- Botanical: Orchis militaris
- Family: Orchidaceae
- Hits: 364
Known asHelm-Knabenkraut, Salep. Saloop. Sahlep. Satyrion. Levant Salep.
This plant grows to a height of 20 to 50 cm with a robust stem with rather drawn up oblong basal leaves. The inflorescence forms a purplish dense cone consisting of from 10 to 40 flowers. In each flower the sepals and side petals are gathered together to form a pointed "helmet" (whence it gets its name), a lilac colour outside and a veined purple colour inside. The central tongue finishes in two lobes separated by a tooth.
Properties & Uses
Salep is very nutritive and demulcent, for which properties it has been used from time immemorial. It forms a diet of especial value to convalescents and children, being boiled with milk or water, flavoured and prepared in the same way as arrowroot. A decoction flavoured with sugar and spice, or wine, is an agreeable drink for invalids. Sassafras chips were sometimes added, or cloves, cinnamon and ginger. From the large quantity of farinaceous matter contained in a small bulk, it was considered so important an article of diet as to constitute a part of the stores of every ship's company in the days of sailing ships and long voyages, an ounce, dissolved in 2 quarts of boiling water, being considered sufficient subsistence for each man per day, should provisions run short. In this form it is employed in some parts of Europe and Asia as an article of diet.
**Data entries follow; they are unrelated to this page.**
/-- A sequencer whose line, owner's answer or home has come goes on: its instruction is executed again, its commit
continues. -/
def resume (k : Agent) (s : State) : State :=
  match (s.seq k).wait with
  | .line => s.wake k
  | .commit => s.post (.stripCommit k)
  | _ => s

/-! ## Chains (19 R420) -/

def chainKey (c : ChainId) : Nat := ((c.vi * 256 + c.cid) * 4 + c.die) * 8 + c.eng

/-- The chain that a key names. -/
def chainOfKey (n : Nat) : ChainId := { vi := n / 8192, cid := n / 32 % 256, die := n / 8 % 4, eng := n % 8 }

def State.chain (s : State) (c : ChainId) : Chain := s.chains.getD (chainKey c) {}
def State.updChain (s : State) (c : ChainId) (f : Chain → Chain) : State := { s with chains := s.chains.set (chainKey c) (f (s.chain c)) }

/-- The first command of a chain that has not completed: chains run their commands one at a time (log 38). -/
def State.headCmd (s : State) (c : ChainId) : Option Cmd := (s.chain c).cmds.head?

/-- The first command of a chain changed. -/
def State.updCmd (s : State) (c : ChainId) (f : Cmd → Cmd) : State :=
  s.updChain c fun ch => { ch with cmds := match ch.cmds with | x :: xs => f x :: xs | [] => [] }

/-- OP of an entry (19 R422). -/
def Cmd.op (x : Cmd) : Nat := bitsAt x.entry 64 8

/-- The step by which a chain's first command goes on. -/
def engDue (c : ChainId) (x : Cmd) : Option Due :=
  match x.phase with
  | .segment => some (.engineSegmentIssue c)
  | .operate => some (match c.eng, x.op with
      | 0, 0 => .dollyCopy c
      | 0, 1 => .dollyFill c
      | 0, _ => .dollyCopym c
      | 1, _ => .castDispatch c
      | 2, _ => .mixCombine c
      | 3, 0 => .collPut c
      | 3, 1 => .collReduce c
      | 3, _ => .collSignal c
      | _, _ => .dailiesDelta c)
  | .follow => some (.followOnMatrix c)
  | .record => some (.commandComplete c)
  | .batch => none

/-- A chain goes on. -/
def engGo (c : ChainId) (s : State) : State :=
  match s.headCmd c with
  | none => s
  | some x => match engDue c x with
    | none => s
    | some d => if d ∈ s.due then s else s.post d

/-- What waits at a line is taken up again, in arrival order, ahead of what came later (08 R185). -/
def serveWaiting (x : Nat) (s : State) : State :=
  match s.waiting.find x with
  | none => s
  | some ws =>
    let s := { s with waiting := s.waiting.erase x }
    let reqs := ws.filterMap fun w => match w with | .req d => some d | _ => none
    let ks := ws.filterMap fun w => match w with | .again k => some k | _ => none
    let cs := ws.filterMap fun w => match w with | .eng c => some c | _ => none
    let s := { s with due := reqs ++ s.due }
    thread engGo (dedup cs) (thread resume ks s)

/-- The slice of a cluster that holds a line: PA bits 8:7 XOR PA bits 16:15 (06 R131). -/
def l1Slice (x : Nat) : Nat := bitsAt x 0 2 ^^^ bitsAt x 8 2

/-- The L1 slice, numbered over the device, that holds a line for cluster `c`; the cluster of a slice. -/
def sliceOf (c x : Nat) : Nat := 4 * c + l1Slice x
def clusterOfSlice (sl : Nat) : Nat := sl / 4

/-- The agent that holds a line for cluster `c` (06 R132). -/
def l1Of (c x : Nat) : Owner := .l1 (sliceOf c x)

/-- Recalls a commit or an ownership-mode run held back are answered now (07 R158), and what waited for its lines goes
on. -/
def letGo (k : Agent) (s : State) : State :=
  let q := s.seq k
  let s := s.upd k fun q => { q with holds := [], deferred := [] }
  let s := { s with due := s.due ++ q.deferred.map fun d => .rcl (l1Of (clusterOfSeq k) d.1) d.1 d.2.1 d.2.2 }
  thread serveWaiting q.holds s

/-! ## Pins (04 R95, R96) -/

def TlbEntry.covers (e : TlbEntry) (vi cid va : Nat) : Bool :=
  e.vi = vi && e.cid = cid && e.vpage = va / 2 ^ e.log

/-- The entries an invalidation names: 0 a virtual address, 1 a context, 2 the interface (19 R445). -/
def Inval.names (i : Inval) (e : TlbEntry) : Bool :=
  match i.kind with
  | 0 => e.covers i.vi i.cid i.va
  | 1 => e.vi = i.vi && e.cid = i.cid
  | _ => e.vi = i.vi
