/-! ## A write that has performed (07 R157, 18 R403, R407) -/

/-- The tags older than T are cleared and the parked waiters are woken. -/
def performed (x T : Nat) (s : State) : State :=
  match s.homes.find x with
  | none => s
  | some h =>
    let woken := h.waiters ++ ((s.slice x).overflow.filter fun e => e.2 = x).map Prod.fst
    let s := s.updTag x fun h => { h with tags := h.tags.filter fun g => decide (T ≤ g.t), waiters := [] }
    let s := if (s.slice x).overflow.any fun e => e.2 = x then
        s.updSlice x fun sl => { sl with overflow := sl.overflow.filter fun e => e.2 ≠ x }
      else s
    let s := { s with due := s.due ++ woken.map fun k => .waitWake k x T }
    if woken = [] then s else roomFreed x s

/-! ## Sets and sectors (08 R182, R183) -/

/-- The other lines of a line's set. -/
def setMates (s : State) (x : Nat) : AMap (HomeLine (BitVec 24)) := s.homes.filter fun e => e.1 ≠ x && sameSet e.1 x

/-- Sectors of a set that are neither retired nor held by the other lines, lowest first. -/
def freeSectors (s : State) (x : Nat) : List Nat :=
  let used := (setMates s x).flatMap fun e => e.2.sects
  let ret := (s.slice x).retired
  (List.range 32).filter fun i => !(used.contains i) && !(ret.contains (i / 2))

def freeWays (s : State) (x : Nat) : List Nat :=
  let used := (setMates s x).map fun e => e.2.way
  (List.range 16).filter fun w => !(used.contains w) && !((s.slice x).retired.contains w)

/-- The sectors that data of a code takes. -/
def sectorsOf (code : Nat) (d : Line) : Nat := if code = 15 then 0 else Bdz.nsec code d.toNat

/-- The sectors a line takes (R183). -/
def HomeLine.withSectors {T : Type} (h : HomeLine T) (x : Nat) (s : State) : HomeLine T :=
  { h with sects := (freeSectors s x).take (sectorsOf h.code h.data) }

/-- The form in which a line travels to an access unit (06 R133, 08 R186). -/
def HomeLine.form {T : Type} (h : HomeLine T) : Form :=
  { code := h.code, nsec := sectorsOf h.code h.data
    image := if h.code = 15 then 0 else Bdz.payload h.code h.data.toNat }

/-- The line an access unit expands from a form, none where it is poison or fails to decode (06 R134, 08 R181). -/
def expandForm (f : Form) : Option Line := (Bdz.decode f.code f.nsec f.image).map (BitVec.ofNat 1024)

/-- LRU rank 0 for a line that is served (R182, R185). -/
def touch (x : Nat) (s : State) : State :=
  match s.homes.find x with
  | none => s
  | some h =>
    { s with homes := s.homes.map fun e =>
        if e.1 = x then (e.1, { e.2 with lru := 0 })
        else if e.2.lru < h.lru && sameSet e.1 x then (e.1, { e.2 with lru := e.2.lru + 1 }) else e }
It is to the mucilage contained in the tuber that Salep owes its power of forming jelly, only 1 part of Salep to 50 parts of boiling water being needed for the purpose. To allay irritation of the gastro-intestinal canal, it is used in mucilage made by shaking 1 part of powdered Salep with 10 parts of cold water, until it is uniformly diffused, when 90 parts of boiling water are added and the whole well agitated. It has thus been recommended as an article of diet for infants and invalids suffering from chronic diarrhoea and bilious fevers. In the German Pharmacopoeia, a mucilage of Salep appears as an official preparation.
It is well distributed around Europe, reaching as far north as southern Sweden, but rather rare in the Mediterranean areas. It is extremely rare in Britain and a protected species, occurring only at the Rex Graham nature reserve in Suffolk and the Buckinghamshire Chilterns.
The constituents of Salep are subject to great variation, according to the season of collection. Raspail found the old tuber, collected in autumn, to be free from starch, while the young one was richly supplied with it. The most important constituent is mucilage, amounting to 48 per cent. It also contains sugar 1 per cent), starch (2.7 per cent), nitrogenous substance (5 per cent), and when fresh a trace of volatile oil. It yields 2 per cent of ash, consisting chiefly of phosphates and chlorides of potassium and calcium.